INSTRUCTIONS TO FOLLOW: Return exactly the lines that run from the one with "def execCalcChecksum (s" to the last line of the entries below, both included, and nothing else.

EXTRACTED RECORDS:
+---+
-- ==== Sys2Proof/Machine/ReadyOps.lean ====
section
/-! DEFINITION. The meanings of the Ready-state operations (44_operations.md). -/

namespace Sys2Proof.Machine

/-- LOGIN (R221): the response's title is not checked. -/
def execLogin (safeCode : Half) (fern : Byte) (s : State) : Host.Outcome State Fault Refusal :=
  .next (s.whenReady
    (s.launch (.login safeCode fern)
      [.fillTx (loginRequest s.cfg safeCode fern s.workshop), .sendBlock, .recvBlock]))

/-- GROUP_READING (R222): the response's title is not checked. -/
def execGroupReading (group : Byte) (s : State) : Host.Outcome State Fault Refusal :=
  .next (s.whenReady
    (s.launch (.groupReading group) [.fillTx (groupRequest s.cfg group), .sendBlock, .recvBlock]))

/-- The shared body of the three READ_MEM commands (R223). -/
def State.readMem (s : State) (command : Instr) (k : MemKind) (start : Half) : State :=
  s.whenReady
    (if s.cfg.membufBytes < s.size.toNat then s.reject .badArg
     else s.launch command [.memRead k start s.size, .resultMemlen])

/-- READ_MEM_RAM (R223). -/
def execReadMemRam (start : Half) (s : State) : Host.Outcome State Fault Refusal :=
  .next (s.readMem (.readMemRam start) .ram start)

/-- READ_MEM_ROM (R224). -/
def execReadMemRom (start : Half) (s : State) : Host.Outcome State Fault Refusal :=
  .next (s.readMem (.readMemRom start) .rom start)

/-- READ_MEM_EE (R225). -/
def execReadMemEe (start : Half) (s : State) : Host.Outcome State Fault Refusal :=
  .next (s.readMem (.readMemEe start) .ee start)

/-- SAFE_CODE_CUSTOM (R230). -/
def execSafeCodeCustom (s : State) : Host.Outcome State Fault Refusal :=
  .next (s.whenReady
    (s.launch .safeCodeCustom
      ([.fillTx (safeCodeRequest s.cfg), .sendBlock] ++ recvBlockExpectOps s.cfg.safeRespTitle
        ++ [.resultPayload s.cfg.safeOffset])))

/-- SAFE_CODE_EEPROM (R231): read with the EEPROM kind and its ACK exchanges. -/
def execSafeCodeEeprom (s : State) : Host.Outcome State Fault Refusal :=
  .next (s.whenReady
    (s.launch .safeCodeEeprom
      [.memRead .ee s.cfg.safeEeAddr s.cfg.safeEeSize, .resultMembuf s.cfg.safeEeOffset]))

/-- CALC_CHECKSUM (R232). -/
def execCalcChecksum (s : State) : Host.Outcome State Fault Refusal :=
  .next (s.whenReady
    (s.launch .calcChecksum
      ([.fillTx (checksumRequest s.cfg), .sendBlock] ++ recvBlockExpectOps s.cfg.cksRespTitle
        ++ [.resultPayload s.cfg.cksOffset])))

end Sys2Proof.Machine
end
+---+
ANSWER TO THIS EXERCISE:
def execCalcChecksum (s : State) : Host.Outcome State Fault Refusal :=
  .next (s.whenReady
    (s.launch .calcChecksum
      ([.fillTx (checksumRequest s.cfg), .sendBlock] ++ recvBlockExpectOps s.cfg.cksRespTitle
        ++ [.resultPayload s.cfg.cksOffset])))

end Sys2Proof.Machine
end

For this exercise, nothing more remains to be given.